Rat Ugt2b15 and human UGT2B15 show differences in their substrate specificity profiles. Human UGT2B15 demonstrates high activity toward BPA and several other xenobiotics and endogenous compounds. In contrast, the rat ortholog has a different substrate preference pattern. Studies using recombinant enzymes show that human UGT2B15 catalyzes the glucuronidation of diclofenac at low rates (<20-pmol/min/mg protein), while displaying higher activity toward other substrates. When studying a new potential substrate, researchers should conduct comparative analyses with both rat and human recombinant enzymes to understand species-specific metabolism patterns .
How does rat Ugt2b15 contribute to the metabolism of bisphenol A (BPA)?
The contribution of rat Ugt2b15 to BPA metabolism appears to be less significant than initially predicted from in vitro studies. Research using knockout mice lacking all UGT2 enzymes demonstrated that UGT1 enzymes can effectively glucuronidate BPA in the absence of UGT2 enzymes. In microsomes from both wild-type and UGT2-knockout mice, rapid and complete metabolism of BPA was observed, with no difference in the total amount of BPA glucuronide produced.

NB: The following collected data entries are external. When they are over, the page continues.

/-- R147: a window that happens to be valid at an offset `k` of the nine bytes before a frame is sampled with
whatever it spells, and the next window then starts `k` bytes into that frame. -/
def Obligations.FalseLockTakesTheHeadOfTheNextFrame : Prop :=
  ∀ (s : State) (c v w : Frame) (rest : List Byte) (later : List PortItem) (k : Nat),
    s.exst = .idle → s.mode = .auto → s.q = c.bytes ++ (v.bytes ++ rest) → k < 9 →
    peek9 (s.q.drop k) = some w → w.sync = 0x62#8 → w.cmd = 0x33#8 → checksumOf w = w.checksum →
    (∀ j, j < k → validWindow (s.q.drop j) = false) →
    s.port = List.replicate (k + 1) (.word pollWord) ++ later →
    ∃ t : State, Sys2Proof.core.run (k + 1) s = .next t ∧
      t.events = s.events ++ (c.bytes.take k).map .discard ++ [sampleOf w] ∧
      t.q = v.bytes.drop k ++ rest

/-! ### Exchanges over time -/

/-- R211: an exchange that gets fewer than nine bytes and neither a report nor a BRST stays in WAIT. -/
def Obligations.WaitsWithoutAReport : Prop :=
  ∀ (ws : List OpWord) (s : State) (later : List PortItem), s.exst = .wait →
    (∀ w ∈ ws, decodeOp w ≠ .ok .timeout ∧ decodeOp w ≠ .ok .txfail ∧ decodeOp w ≠ .ok .brst) →
    s.q.length + ws.countP (fun w => opField w == 0x1#4) < 9 →
    s.port = ws.map .word ++ later →
    ∃ t : State, Sys2Proof.core.run ws.length s = .next t ∧ t.exst = .wait ∧ t.port = later

/-- R205: the ninth byte against TIMEOUT. Whichever comes first decides; the later is ignored, or queued. -/
def Obligations.NinthByteRacesTimeout : Prop :=
  ∀ (s : State) (b : Byte) (w : Frame), s.exst = .wait → s.q ++ [b] = w.bytes →
    Sys2Proof.core.run 2 { s with port := [.word (rxbWord b), .word 0x4000000000000000#64] } =
      .next { complete w { s with q := s.q ++ [b], port := [], events := s.events ++ [.done] } with
              events := (complete w { s with q := s.q ++ [b], port := [],
                                             events := s.events ++ [.done] }).events ++ [.ignored] } ∧
    Sys2Proof.core.run 2 { s with port := [.word 0x4000000000000000#64, .word (rxbWord b)] } =
      .next { s with q := s.q ++ [b], port := [], exst := .idle, outcome := .timeout,
                     events := s.events ++ [.exchDone .timeout, .done] }

/-! ### The register read port -/

/-- R34 to R39: the words of the six registers, field by field, and that each reads 0 after reset. -/
def Obligations.RegisterMap : Prop :=
  ∀ s : State, s.q.length ≤ Config.rxqDepth →
    ((readReg s 0#8).extractLsb' 0 1 = exstBit s.exst ∧ (readReg s 0#8).extractLsb' 1 1 = modeBit s.mode ∧
      (readReg s 0#8).extractLsb' 2 1 = BitVec.ofBool s.lastValid ∧
      (readReg s 0#8).extractLsb' 3 1 = BitVec.ofBool s.ovr ∧ (readReg s 0#8).extractLsb' 4 1 = BitVec.ofBool s.ill ∧
      (readReg s 0#8).extractLsb' 5 3 = 0#3 ∧ (readReg s 0#8).extractLsb' 8 4 = s.outcome.code ∧
      (readReg s 0#8).extractLsb' 12 20 = 0#20) ∧
    ((readReg s 1#8).extractLsb' 16 16 = s.lastAddr ∧ (readReg s 1#8).extractLsb' 0 16 = s.lastDist) ∧
    ((readReg s 2#8).extractLsb' 16 16 = s.respAddr ∧ (readReg s 2#8).extractLsb' 0 16 = s.respData) ∧
    ((readReg s 3#8).extractLsb' 0 8 = s.respStatus ∧ (readReg s 3#8).extractLsb' 8 24 = 0#24) ∧
    ((readReg s 4#8).extractLsb' 0 8 = s.expSync ∧ (readReg s 4#8).extractLsb' 8 8 = s.expCmd ∧
      (readReg s 4#8).extractLsb' 16 2 = mreqBits s.expMreq ∧ (readReg s 4#8).extractLsb' 18 1 = kindBit s.expKind ∧
      (readReg s 4#8).extractLsb' 19 13 = 0#13) ∧
    (readReg s 5#8).toNat = s.q.length ∧
    (∀ idx : BitVec 8, 6 ≤ idx.toNat → readReg s idx = 0#32) ∧
    (∀ idx : BitVec 8, readReg State.reset idx = 0#32)

/-- R201: the numbers of the outcome codes. -/
def Obligations.OutcomeCodesAreNumbered : Prop :=
  OutcomeCode.code .none = 0#4 ∧ OutcomeCode.code .success = 1#4 ∧ OutcomeCode.code .timeout = 2#4 ∧
  OutcomeCode.code .checksumError = 3#4 ∧ OutcomeCode.code .responseError = 4#4 ∧
  OutcomeCode.code .deviceRejected = 5#4 ∧ OutcomeCode.code .transportError = 6#4 ∧
  OutcomeCode.code .paramError = 7#4 ∧ OutcomeCode.code .modeConflict = 8#4 ∧ OutcomeCode.code .busy = 9#4

/-- R41: a read of LAST without a sample, or of RESP or RESPST without a response, has no value; every other read
returns the register's word. -/
def Obligations.ReadsWithoutAValueFault : Prop :=
  ∀ s : State,
    (s.lastValid = false → readRegChecked s 1#8 = .error .noSample) ∧
    (s.lastValid = true → readRegChecked s 1#8 = .ok (readReg s 1#8)) ∧
    (∀ idx, (idx = 2#8 ∨ idx = 3#8) →
      ((s.exst = .idle ∧ (s.outcome.code = 1#4 ∨ s.outcome.code = 5#4) → readRegChecked s idx = .ok (readReg s idx)) ∧
       (¬ (s.exst = .idle ∧ (s.outcome.code = 1#4 ∨ s.outcome.code = 5#4)) →
         readRegChecked s idx = .error .noResponse))) ∧
    (∀ idx : BitVec 8, idx ≠ 1#8 → idx ≠ 2#8 → idx ≠ 3#8 → readRegChecked s idx = .ok (readReg s idx))
end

This suggests that while rat Ugt2b15 may contribute to BPA metabolism, other UGT enzymes (particularly from the UGT1 family) play a substantial compensatory role in vivo .
How does the expression of Ugt2b15 change during rat development?

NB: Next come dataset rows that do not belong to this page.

-- ==== Sys2Proof/Tests/Slice0.lean ====
section
/-! SUPPORT. Tests of the model, and for each statement with hypotheses a witness that they can be met. Words,
frames, events and end states are those of 95_test_vectors.md; a vector's name stands beside its test. -/

namespace Sys2Proof.Tests

open Machine

/-! ### Small states and one step -/

/-- The reset state with another exchange state, mode and queue. -/
def st (e : ExchangeState) (m : UploadMode) (q : List Byte) : State :=
  { State.reset with exst := e, mode := m, q := q }

/-- Waiting for the response to a pair. -/
def waitFor (sync cmd : Byte) (m : Mreq) (k : Kind) (q : List Byte) : State :=
  { State.reset with exst := .wait, expSync := sync, expCmd := cmd, expMreq := m, expKind := k, q := q }

/-- The state after one transfer; `s` itself where the step stops. -/
def after (item : PortItem) (s : State) : State :=
  match step { s with port := [item] } with
  | .next t => t
  | .fault _ => s
  | .refused _ => s

/-- The frame of 500 mm from 0xFFFF (95_test_vectors.md 2.9). -/
def dist500 : Frame := ⟨0x62, 0x33, 0x09, 0xFF, 0xFF, 0x01, 0xF4, 0x00, 0xAD⟩

/-- The same frame with its checksum altered (V-VAL-2). -/
def badCsum : Frame := ⟨0x62, 0x33, 0x09, 0xFF, 0xFF, 0x01, 0xF4, 0x00, 0xAC⟩

/-- The acknowledgement of SetLED (95_test_vectors.md 2.9). -/
def ackLed : Frame := ⟨0x62, 0x37, 0x09, 0xFF, 0xFF, 0x00, 0x00, 0x66, 0x3A⟩

/-! ### Well-formedness -/

theorem test_respConfig_with_distance_pair_is_ill_formed :
    (Instr.respConfig 0x62 0x33 0x09 0xFFFF 0x01F4 0x00 0xAD).wellFormed = false ∧
    (Instr.respConfig 0x62 0x34 0x09 0xFFFF 0x0100 0x66 0x38).wellFormed = true ∧
    (Instr.respConfig 0x61 0x33 0x09 0xFFFF 0x0000 0x66 0x3D).wellFormed = true := by decide

/-! ### Decoding: 95_test_vectors.md 2.6 and 2.9 -/

theorem test_decode_operations :
    decodeOp 0x0000000000000000#64 = .ok .nop ∧ decodeOp 0x1000000000000062#64 = .ok (.rxb 0x62) ∧
    decodeOp 0x2000000000000000#64 = .ok .poll ∧ decodeOp 0x4000000000000000#64 = .ok .timeout ∧
    decodeOp 0x5000000000000000#64 = .ok .txfail ∧ decodeOp 0x6000000000000000#64 = .ok .flush ∧
    decodeOp 0x7000000000000000#64 = .ok .brst := by decide

theorem test_decode_starts :
    decodeOp 0x3062321234000500#64 = .ok (.start 0x62 0x32 0x1234 0x00 0x05 0x00) ∧
    decodeOp 0x316234FFFF000000#64 = .ok (.startMan 0x62 0x34 0xFFFF 0x00 0x00 0x00) ∧
    decodeOp 0x326234FFFF010000#64 = .ok (.startAuto 0x62 0x34 0xFFFF 0x01 0x00 0x00) := by decide

theorem test_decode_illegal :
    decodeOp 0x336234FFFF000000#64 = .error .reservedMreq ∧ decodeOp 0x346233FFFF000000#64 = .error .nonzeroBits ∧
    decodeOp 0x7000000000000001#64 = .error .nonzeroBits ∧ decodeOp 0x8000000000000000#64 = .error .reservedOp ∧
    decodeOp 0xFFFFFFFFFFFFFFFF#64 = .error .reservedOp := by decide

theorem test_decode_command_frames :
    decodeTableWord 72 0x623909FFFFFE0000AC = some (.resetHard .byte5 0xFFFF) ∧
    decodeTableWord 72 0x623909FFFFFD0000AF = some (.resetSoft .byte5 0xFFFF) ∧
    decodeTableWord 72 0x623209FFFF1234007F = some (.setAddr 0xFFFF 0x1234) ∧
    decodeTableWord 72 0x623009FFFF09000052 = some (.setBaud 0xFFFF 0x09 0x00 0x00) ∧
    decodeTableWord 72 0x623409FFFF0100005E = some (.setUpModeAuto 0xFFFF 0x01 0x00 0x00) ∧
    decodeTableWord 72 0x623509FFFF0A000054 = some (.setUpInt 0xFFFF 0x0A 0x00 0x00) ∧
    decodeTableWord 72 0x613009FFFF00000058 = some (.setCommA 0xFFFF 0x00 0x00 0x00) ∧
    decodeTableWord 72 0x623109FFFF0000005A = some (.setCommB 0xFFFF 0x00 0x00 0x00) ∧
    decodeTableWord 72 0x623709FFFF0000005C = some (.setLed 0xFFFF 0x00 0x00 0x00) ∧
    decodeTableWord 72 0x623809FFFF00000053 = some (.setRelay 0xFFFF 0x00 0x00 0x00) ∧
    decodeTableWord 72 0x623309FFFF00000058 = some (.readDist 0xFFFF) := by decide

theorem test_decode_reset_selector_positions :
    decodeTableWord 72 0x623909FFFF00FE00AC = some (.resetHard .byte6 0xFFFF) ∧
    decodeTableWord 72 0x623909FFFF0000FDAF = some (.resetSoft .byte7 0xFFFF) := by decide

theorem test_decode_manual_mode_by_its_request :
    decodeCommand .manual ⟨0x62, 0x34, 0x09, 0xFF, 0xFF, 0x00, 0x00, 0x00, 0x5F⟩ =
      .ok (.setUpModeMan 0xFFFF 0x00 0x00 0x00) := by decide

theorem test_decode_sensor_frames :
    decodeSensor dist500 = .frameDist 0x09 0xFFFF 0x01F4 0x00 0xAD ∧
    decodeSensor ackLed = .respConfig 0x62 0x37 0x09 0xFFFF 0x0000 0x66 0x3A ∧
    decodeTableWord 72 0x623309FFFF01F400AD = some (.frameDist 0x09 0xFFFF 0x01F4 0x00 0xAD) ∧
    decodeTableWord 72 0x623400FFFF01006631 = some (.respConfig 0x62 0x34 0x00 0xFFFF 0x0100 0x66 0x31) := by decide

/-! ### The codec: V-CS, V-BF, V-VAL, V-DEC, V-CLS -/

theorem test_checksum :
    xorFold [0x62, 0x33, 0x09, 0xFF, 0xFF, 0x01, 0xF4, 0x00] = 0xAD#8 ∧
    xorFold [0x00, 0xFF, 0xFF, 0x09, 0x33, 0x62, 0x00, 0x00] = 0x58#8 := by decide

theorem test_buildFrame :
    buildFrame 0x62 0x33 0x0001 0x03 0xE8 0x00 = ⟨0x62, 0x33, 0x09, 0x00, 0x01, 0x03, 0xE8, 0x00, 0xB2⟩ ∧
    buildFrame 0x61 0x33 0xFFFF 0x00 0x00 0x00 = ⟨0x61, 0x33, 0x09, 0xFF, 0xFF, 0x00, 0x00, 0x00, 0x5B⟩ := by decide

theorem test_validate :
    validate dist500 0x62 0x33 = .ok ∧ validate badCsum 0x62 0x33 = .csumBad ∧
    validate ⟨0x62, 0x34, 0x09, 0xFF, 0xFF, 0x01, 0x00, 0x66, 0x38⟩ 0x62 0x33 = .pairBad ∧
    validate ⟨0x63, 0x33, 0x09, 0xFF, 0xFF, 0x01, 0xF4, 0x00, 0xAD⟩ 0x62 0x33 = .csumBad ∧
    validate ⟨0x62, 0x33, 0x00, 0xFF, 0xFF, 0x01, 0xF4, 0x00, 0xA4⟩ 0x62 0x33 = .ok := by decide

theorem test_decode_fields :
    fieldsOf ⟨0x62, 0x33, 0x09, 0x12, 0x34, 0xFF, 0xFF, 0x00, 0x7E⟩ = ⟨0x1234, 0xFFFF, 0x00⟩ := by decide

The developmental expression pattern of Ugt2b15 in rats follows a specific timeline that affects xenobiotic metabolism capacity at different life stages. Similar to human UGT2B15, rat Ugt2b15 expression likely begins during late fetal development and undergoes significant changes during early postnatal development. Studies in humans have shown that UGT2B15 expression in late fetal life is approximately 18% of mature values, with significant increases occurring during the first few weeks after birth. This developmental pattern suggests that neonatal rats may have reduced capacity to metabolize Ugt2b15 substrates compared to adult animals .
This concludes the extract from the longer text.